* WHAT THE TASK ASKS: The following data has a line with "pin) ids s).trans" and a line with "theorem dropHeldPins_aims (s". Write out exactly those lines and all the lines between them.

* SUPPLIED ENTRIES:
/-- A batch changes the queue and no record. -/
theorem applyBatch_queues (pin : Bool) (ids : List Nat) (s : State) : Queues s (applyBatch pin ids s) :=
  (forEach_rel Queues.refl Queues.trans (fun i t => batchInPlace_queues i t pin) ids s).trans
    (forEach_rel Queues.refl Queues.trans (fun i t => queueTarget_queues i t pin) _ _)

/-- The held pins are dropped: no record changes but for its pin-waiting flag. -/
theorem dropHeldPins_aims (s : State) : Aims s (dropHeldPins s) := by
  refine ⟨⟨rfl, ⟨rfl, rfl, ?_⟩, rfl, rfl, rfl, ⟨rfl, rfl, rfl⟩, id⟩, fun e => ⟨e, rfl, rfl, rfl⟩⟩
  simp [dropHeldPins, Channel.still]

/-- A band change moves no channel. -/
theorem bandsChanged_aims (curves : List Nat) (s : State) : Aims s (bandsChanged curves s) :=
  forEach_rel Aims.refl Aims.trans retarget_aims _ s

theorem adoptionPin_queues (s : State) : Queues s (adoptionPin s) := applyBatch_queues true _ s

/-- A ramp tick changes no record. -/
theorem forEach_tickChannel_queues (ids : List Nat) (s : State) : Queues s (forEach ids tickChannel s) :=
  forEach_rel Queues.refl Queues.trans tickChannel_queues ids s

/-! ### Settling -/

section
variable (w : WebId) (f : Sequencer → Sequencer) (s : State)

/-- A web's record changes; nothing else does but what waits on the mirror list. -/
theorem updSeq_frame : updSeq w f s =
    { s with
      web := s.web.onSeq w f
      report := { s.report with mirror := (updSeq w f s).report.mirror } } := by
  unfold updSeq
  rcases refreshWord_cases (webWordAddr w) (fun t => t.webWord w) s
    (s.onWeb (WebUnit.onSeq w f)) with ⟨-, h⟩ | ⟨-, h⟩ <;> rw [h] <;> rfl

@[simp] theorem updSeq_web : (updSeq w f s).web = s.web.onSeq w f := by rw [updSeq_frame]

theorem updSeq_mirrorLaw (h : MirrorLaw s) : MirrorLaw (updSeq w f s) := refreshWord_mirrorLaw _ _ _ _ h

/-- The record of the web takes the change, the other web's is as before. -/
theorem updSeq_seq (v : WebId) : (updSeq w f s).seq v = if v = w then f (s.seq v) else s.seq v := by
  unfold State.seq
  rw [updSeq_web]
  cases v <;> cases w <;> rfl

end

/-- Only what an aiming changes, and the settled flags and release timers, may differ. -/
structure SettleFrame (s t : State) : Prop where
  frame : t = { s with chan := t.chan, ramp := t.ramp, web := t.web, mode := t.mode, report := t.report }
  chans : ChannelsKept s t
  webs : WebsKept s t
  ramp : t.ramp = { s.ramp with
    queue := t.ramp.queue, stallTimer := t.ramp.stallTimer, stallFlag := t.ramp.stallFlag }
  mode : ModeKept s t
  report : ReportKept s t
  latches : SameLatches s t
  mirror : MirrorLaw s → MirrorLaw t

/-- An aiming with a settling. -/
structure Settles (s t : State) : Prop extends SettleFrame s t where
  calm : s.ramp.stallFlag = false → t.ramp.stallFlag = false ∧ t.mode = s.mode ∧ SameLog s t

theorem Aims.settles {s t : State} (h : Aims s t) : Settles s t where
  frame := by rw [h.frame]
  chans := h.chans
  webs := by
    unfold WebsKept SeqIs State.seq
    rw [h.web]
    exact ⟨rfl, fun w => by cases w <;> rfl⟩
  ramp := h.ramp
  mode := h.mode
  report := h.report
  latches := h.latches
  mirror := h.mirror
  calm := h.calm

namespace Settles

theorem refl (s : State) : Settles s s := (Aims.refl s).settles

theorem trans {s t u : State} (h : Settles s t) (k : Settles t u) : Settles s u where
  frame := by rw [k.frame, h.frame]
  chans := ⟨k.chans.1.trans h.chans.1, k.chans.2.1.trans h.chans.2.1, k.chans.2.2.trans h.chans.2.2⟩
  webs := by
    obtain ⟨a, b⟩ := h.webs
    obtain ⟨a', b'⟩ := k.webs
    refine ⟨by show u.web = _; rw [a', a], fun w => ?_⟩
    show u.seq w = _
    rw [b' w, b w]
  ramp := by rw [k.ramp, h.ramp]
  mode := by show u.mode = _; rw [k.mode, h.mode]
  report := by show u.report = _; rw [k.report, h.report]
  latches := ⟨k.latches.1.trans h.latches.1, k.latches.2.1.trans h.latches.2.1,
    k.latches.2.2.trans h.latches.2.2⟩
  mirror l := k.mirror (h.mirror l)
  calm e := by
    obtain ⟨a, b, c, d⟩ := h.calm e
    obtain ⟨a', b', c', d'⟩ := k.calm a
    exact ⟨a', b'.trans b, c'.trans c, d'.trans d⟩

variable {s t : State} (h : Settles s t)
include h

theorem speed : t.speed = s.speed := by rw [h.frame]
theorem mem : t.mem = s.mem := by rw [h.frame]
theorem modeIs : t.mode.mode = s.mode.mode := by rw [h.mode]
theorem seqState (w : WebId) : (t.seq w).state = (s.seq w).state := by rw [h.webs.2 w]
theorem governing (o : Owner) : t.governing o = s.governing o := by
  have u : t.web.upper.state = s.web.upper.state := h.seqState .upper
  have l : t.web.lower.state = s.web.lower.state := h.seqState .lower
  unfold State.governing
  cases o <;> simp only [u, l]
theorem gov (c : Channel) : t.gov c = s.gov c := h.governing _
theorem targetOf (c : Channel) : t.targetOf c = s.targetOf c := by
  unfold State.targetOf State.bandOf; rw [h.modeIs, h.gov, h.speed]

end Settles

theorem testWeb_settles (w : WebId) (s : State) : Settles s (testWeb w s) := by
  unfold testWeb
  split
  · exact .refl s
  · refine ⟨⟨?_, ?_, ?_, ?_, ?_, ?_, ?_, updSeq_mirrorLaw _ _ s⟩, fun e => ?_⟩
    · rw [updSeq_frame]
    · rw [updSeq_frame]; exact ⟨rfl, rfl, rfl⟩
    · refine ⟨by rw [updSeq_web]; cases w <;> rfl, fun v => ?_⟩
      show (updSeq w _ s).seq v = _
      rw [updSeq_seq]
      split <;> rfl
    · rw [updSeq_frame]
    · rw [updSeq_frame]
    · rw [updSeq_frame]
    · rw [updSeq_frame]; exact ⟨rfl, rfl, rfl⟩
    · rw [updSeq_frame]; exact ⟨e, rfl, rfl, rfl⟩

/-- The settling test changes no channel and no queue. -/
theorem testWeb_frame (w : WebId) (s : State) : testWeb w s =
    { s with web := (testWeb w s).web, report := (testWeb w s).report } := by
  unfold testWeb
  split
  · rfl
  · rw [updSeq_frame]

theorem testSettled_frame (s : State) : testSettled s =
    { s with web := (testSettled s).web, report := (testSettled s).report } := by
  unfold testSettled
  rw [testWeb_frame .lower, testWeb_frame .upper]

theorem testSettled_settles (s : State) : Settles s (testSettled s) :=
  (testWeb_settles .upper s).trans (testWeb_settles .lower _)

theorem webSettled_congr {s t : State} (w : WebId) (hc : t.chan.chans = s.chan.chans)
    (hs : ∀ v, (t.seq v).state = (s.seq v).state) (hm : t.mode.mode = s.mode.mode) :
    t.webSettled w = s.webSettled w := by
  have u : t.web.upper.state = s.web.upper.state := hs .upper
  have l : t.web.lower.state = s.web.lower.state := hs .lower
  have g : t.gov = s.gov := by
    funext c
    unfold State.gov State.governing
    cases c.cfg.owner <;> simp only [u, l]
  have e : t.chanSettled = s.chanSettled := by
    funext c
    unfold State.chanSettled
    rw [hm]
  unfold State.webSettled State.counted
  rw [hs w, hc, g, e]

/-- The settled flag of the tested web is its condition. -/
theorem testWeb_settled (w : WebId) (s : State) :
    ((testWeb w s).seq w).settled = (testWeb w s).webSettled w := by
  have hw : (testWeb w s).webSettled w = s.webSettled w :=
    webSettled_congr w (by rw [testWeb_frame]) (testWeb_settles w s).seqState
      (testWeb_settles w s).modeIs
  rw [hw]
  unfold testWeb
  split
  · assumption
  · rw [updSeq_seq, if_pos rfl]; rfl

theorem testWeb_other (w v : WebId) (h : v ≠ w) (s : State) : (testWeb w s).seq v = s.seq v := by
  unfold testWeb
  split
  · rfl
  · rw [updSeq_seq, if_neg h]

/-- The settling test establishes the settled law. -/
theorem testSettled_law (s : State) : SettledLaw (testSettled s) := by
  unfold testSettled
  refine ⟨?_, testWeb_settled .lower _⟩
  show ((testWeb .lower (testWeb .upper s)).seq .upper).settled = _
  rw [testWeb_other .lower .upper (by decide), testWeb_settled .upper s]
  exact (webSettled_congr .upper (by rw [testWeb_frame]) (testWeb_settles .lower _).seqState
    (testWeb_settles .lower _).modeIs).symm

/-! ### Changes that reach the channels -/

theorem forEach_handChan_queues (ids : List Nat) (s : State) :
    Queues s (forEach ids (fun i t => handWord (chanWordAddr i) (t.chanWord i) t) s) :=
  forEach_rel Queues.refl Queues.trans (fun _ t => handWord_queues _ _ t) ids s

/-- A change of web states aims and settles. -/
theorem websChanged_settles (before s : State) : Settles s (websChanged before s) := by
  unfold websChanged
  exact ((forEach_handChan_queues _ s).aims.trans
    ((forEach_rel Aims.refl Aims.trans aimAtWebChange_aims _ _).trans
      (applyBatch_queues _ _ _).aims)).settles.trans (testSettled_settles _)

theorem websChanged_law (before s : State) : SettledLaw (websChanged before s) := by
  unfold websChanged
  exact testSettled_law _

* EXERCISE RESULT:
  (forEach_rel Queues.refl Queues.trans (fun i t => batchInPlace_queues i t pin) ids s).trans
    (forEach_rel Queues.refl Queues.trans (fun i t => queueTarget_queues i t pin) _ _)

/-- The held pins are dropped: no record changes but for its pin-waiting flag. -/
theorem dropHeldPins_aims (s : State) : Aims s (dropHeldPins s) := by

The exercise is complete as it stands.